Key Considerations for Detecting and Targeting BRAF Mutations - Episode 6
Hussein A. Tawbi, MD, PhD: In terms of the role of the BRAF mutation in melanoma, up to half the patients with melanoma have a BRAF mutation in their tumor. And in those patients, the BRAF mutation actually is oncogenic, which means it actually drives the development of the cancer. We understand very well the pathway that’s involved in that. It’s called the MAP kinase pathway. Because of the mutation, we have a variant signaling for that pathway that drives the cell into continuous proliferation and growth. We also know it affects the tumor microenvironment to make it less immunogenic and less responsive to immune therapy. And so those mutations, again, appear in about half the patients. Specifically, about 80% to 85% of those mutations are V600E. Another 5% to 7% are V600K. Then there’s a smaller percentage of other mutations that could be relevant.

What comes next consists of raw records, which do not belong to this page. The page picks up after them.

-- ==== Sys2Proof/Machine/Reel.lean ====
section
/-! DEFINITION. Binary64 arithmetic one operation at a time, and the reel's recipes (10 R325 to R328). -/

namespace Sys2Proof.Machine

/-! ### Binary64 -/

/-- A value rounded once to binary64, RNE. -/
def r64 (v : Val) : Val :=
  match v with
  | .fin neg m e =>
    if m = 0 then .zero neg
    else
      let r := roundFloat 52 1023 .rne neg false 0 m e
      if 0x7FEFFFFFFFFFFFFF < floatCode 52 1023 r then .inf neg else .fin neg r.i r.q
  | x => x

/-- The exact quotient for rounding, with the IEEE cases of zeros and infinities. -/
def divVal (a b : Val) : Val :=
  match a, b with
  | .nan, _ => .nan
  | _, .nan => .nan
  | .inf _, .inf _ => .nan
  | .inf n, x => .inf (n != x.neg)
  | x, .inf n => .zero (x.neg != n)
  | .fin n m e, .fin n' m' e' =>
    if m' = 0 then (if m = 0 then .nan else .inf (n != n')) else quotient (.fin n m e) (.fin n' m' e')

/-- The square root for rounding, with one bit for what lies below. -/
def sqrtVal (v : Val) : Val :=
  match v with
  | .nan => .nan
  | .inf neg => if neg then .nan else .inf false
  | .fin neg m e =>
    if m = 0 then v
    else if neg then .nan
    else
      let k := 160 + (if e % 2 = 0 then 0 else 1)
      let n := shl m k
      let r := isqrt n
      .fin false (2 * r + ofBool (r * r != n)) ((e - k) / 2 - 1)

/-- The integer part of a value that is not negative. -/
def floorVal (v : Val) : Nat :=
  match v with
  | .fin false m e => if 0 ≤ e then shl m e.toNat else m / 2 ^ (-e).toNat
  | _ => 0

def mul64 (a b : Val) : Val := r64 (a.mul b)

def add64 (a b : Val) : Val := r64 (a.add b)

def sub64 (a b : Val) : Val := r64 (a.sub b)

def div64 (a b : Val) : Val := r64 (divVal a b)

def nat64 (n : Nat) : Val := .fin false n 0

/-! ### Group words (R321) -/

/-- Word `w` of group `g` in a list of configuration words or the table of state words. -/
def stateWord (b : Burner) (g w : Nat) : Nat := b.words.getD (24 * g + w) 0

def setStateWord (b : Burner) (g w v : Nat) : Burner := { b with words := b.words.put (24 * g + w) v }

/-- R321: ACC_STEPS, WTAG, BK_PERIOD, DECAY and RULE of word 0. -/
def grpAccSteps (w0 : Nat) : Nat := getBits w0 20 9

def grpWtag (w0 : Nat) : Nat := getBits w0 12 8

def grpRule (w0 : Nat) : Nat := getBits w0 29 2

/-- The word of a list as an FP32 value. -/
def fpWord (ws : List Nat) (i : Nat) : Val := fp32 (ws.getD i 0)

/-! ### The state of a group (R325) -/

/-- R325: a LEN of 0 stands for 1. -/
def lenOf (n : Nat) : Nat := if n = 0 then 1 else n

/-- R325: the state words T, CYC, POS, LEN after one update under configuration `ws`. -/
def advance (ws : List Nat) (t cyc pos len : Nat) : Nat × Nat × Nat × Nat :=
  let t1 := satAdd 32 t 1
  let u := t1 - 1
  let warm := ws.getD 10 0
  let period := ws.getD 12 0
  if u = warm then (t1, 0, 0, if period ≠ 0 then period else max (ws.getD 11 0) 1)
  else if warm < u then
    let pos1 := satAdd 32 pos 1
    if period ≠ 0 ∧ pos1 = lenOf len then
      let grown := floorVal (mul64 (nat64 (lenOf len)) (fpWord ws 13))
      (t1, min (cyc + 1) 65535, 0, min (max (lenOf len + 1) grown) (2 ^ 32 - 1))
    else (t1, cyc, pos1, len)
  else (t1, cyc, pos, len)

/-! ### The rate (R327) -/

/-- R327: powers by squaring; `fuel` bounds the bits of the exponent. -/
def pow64 : Nat → Val → Val → Nat → Val
  | 0, r, _, _ => r
  | fuel + 1, r, x, n =>
    if n = 0 then r
    else pow64 fuel (if n % 2 = 1 then mul64 r x else r) (if 1 < n then mul64 x x else x) (n / 2)

def powVal (b : Val) (n : Nat) : Val := pow64 33 (nat64 1) b n

/-- n! -/
def fact : Nat → Nat
  | 0 => 1
  | n + 1 => (n + 1) * fact n

/-- R327: c[k], rounded once. -/
def sinCoeff (k : Nat) : Val :=
  let q := r64 (quotient (nat64 1) (nat64 (fact (2 * k + 1))))
  if k % 2 = 1 then q.negate else q

/-- R327: π/2 in binary64. -/
def halfPi : Val := decodeFloat 11 52 1023 0x7FEFFFFFFFFFFFFF true true 0x3FF921FB54442D18

/-- R327: sin(π/2 × r) by the recipe. -/
def sinHalfPi (r : Val) : Val :=
  let y := mul64 halfPi r
  let z := mul64 y y
  let p := (List.range 10).foldl (fun p i => add64 (mul64 p z) (sinCoeff (9 - i))) (sinCoeff 10)
  mul64 y p

/-- R327: the decay factor. -/
def decayFactor (kind pos len : Nat) : Val :=
  let r := div64 (nat64 (min pos len)) (nat64 len)
  if kind = 0 then nat64 1
  else if kind = 1 then sub64 (nat64 1) r
  else if kind = 2 then
    if len ≤ pos then .zero else
      let s := sinHalfPi r
      sub64 (nat64 1) (mul64 s s)
  else div64 (nat64 1) (r64 (sqrtVal (nat64 (1 + pos))))

/-- R327: the learning rate in binary64, from LR_BASE, the configuration words and the state after R325. -/
def lr64 (lrBase : Nat) (ws : List Nat) (t cyc pos len : Nat) : Val :=
  let u := t - 1
  let warm := ws.getD 10 0
  let base := mul64 (fp32 lrBase) (fpWord ws 1)
  if u < warm then mul64 base (div64 (nat64 (u + 1)) (nat64 warm))
  else
    let peak := powVal (fpWord ws 14) cyc
    let d := decayFactor (getBits (ws.getD 0 0) 2 2) pos (lenOf len)
    mul64 (mul64 base peak) (add64 (fpWord ws 15) (mul64 (sub64 (nat64 1) (fpWord ws 15)) d))

/-- R328: LR, A, B, DEC, C1 and C2. -/
def reelConsts (lrBase : Nat) (ws : List Nat) (t cyc pos len : Nat) : List Nat :=
  let lr := lr64 lrBase ws t cyc pos len
  let bc1 := sub64 (nat64 1) (powVal (fpWord ws 3) t)
  let bc2 := sub64 (nat64 1) (powVal (fpWord ws 4) t)
  ([lr, div64 lr bc1, div64 (nat64 1) bc2, mul64 lr (fpWord ws 6), sub64 (nat64 1) (fpWord ws 3),
    sub64 (nat64 1) (fpWord ws 4)]).map (fun v => (toFp32 v).1)

end Sys2Proof.Machine
end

The presence of a BRAF mutation, from my perspective, simply gives us additional alternatives for those patients in terms of using targeted therapy. In the past, there used to be questions about the prognostic significance of having a BRAF mutation, or it seemed to be a bit more of an aggressive disease. But I think the landscape has changed. Now we have therapy that can alter the outcomes of those patients.
The BRAF mutation is a mutation that affects the BRAF gene, which is actually part of the MAP kinase pathway. The MAP kinase pathway is basically a signaling pathway that starts at the cell surface and signals through RAS, then RAF, then MEK, and ERK. ERK is the last protein that actually gets into the nucleus and changes the expression of genes and so on. So that kind of pathway is sequential. When we have a BRAF mutation, the BRAF itself becomes the oncogenic signal, so to speak, and kind of takes over and starts firing through that pathway and activates MEK, activates ERK, and leads to cell proliferation.
The first targeted therapy that was very specific to the mutated BRAF protein was actually vemurafenib, and now we have dabrafenib and encorafenib. Those 3 drugs all go to the mutated BRAF gene, block the signaling through it, and by doing that, shut down the oncogenic signaling through the MAP kinase pathway, leading to cell death. As I discussed a little earlier, this actually changes the tumor microenvironment to be more favorable for immunotherapy as well.
The interesting part is when you inhibit the BRAF gene alone with the BRAF inhibitors. That’s effective and shuts down the oncogenic signaling through the MAP kinase pathway, but the cancer cell tries to figure out ways to bypass it—about 50% through reactivation of MEK, and another 25% also involves activation of MEK, so I usually summarize it at three-quarters of the time. You basically have multiple mechanisms that all kind of hone on MEK and reactivate signaling through MEK cells. That actually makes it a really easy target, because MEK inhibitors were in development as well. So we have trametinib, we have binimetinib, and we have cobimetinib. Those are 3 MEK inhibitors that are capable of shutting down the signaling through that pathway through MEK.
As we started dealing with BRAF inhibitor resistance and figured out that three-quarters of it was driven through MEK, it made a lot of sense to combine BRAF and MEK inhibitors. Obviously, that ended up being more effective—quite significantly more effective. We increased response rates. We increased progression-free survival. And interestingly enough, it ended up being less toxic in general.
It improved the toxicity of BRAF inhibitors, although it kind of generated a few new toxicities that were not as significant before but improved patient outcomes. At this point, we almost never use BRAF inhibitors alone. We always use the combination of a BRAF and MEK inhibitor.
COMBI-AD was a study that looked at the combination of dabrafenib and trametinib compared with dabrafenib alone. It was a large randomized phase III trial that confirmed what we had seen in a smaller randomized phase II trial, which showed that dabrafenib and trametinib had a higher response rate and a better progression-free survival than BRAF inhibition alone with dabrafenib.
We always thought of targeted therapy as something that’s capable of giving you a very quick response. But the progression-free survival is around 10 months, so you kind of figured that within 10 months, you’ll have to find some other therapy for your patient or think about what the next step needs to be.
What people sometimes mistake when we talk about a median progression-free survival is the fact that that’s only the median, which means 50% of patients progress at that time, but the other 50% actually may not progress until later. Some of them may not progress at all. The interesting part from the long-term data is the fact that there is some proportion of patients who don’t progress as they continue on therapy. That proportion can be as high as 20%, 25%, which was really interesting to see, again, because we don’t think about targeted therapy as inducing durable responses. But with 5 years of data, now we actually do.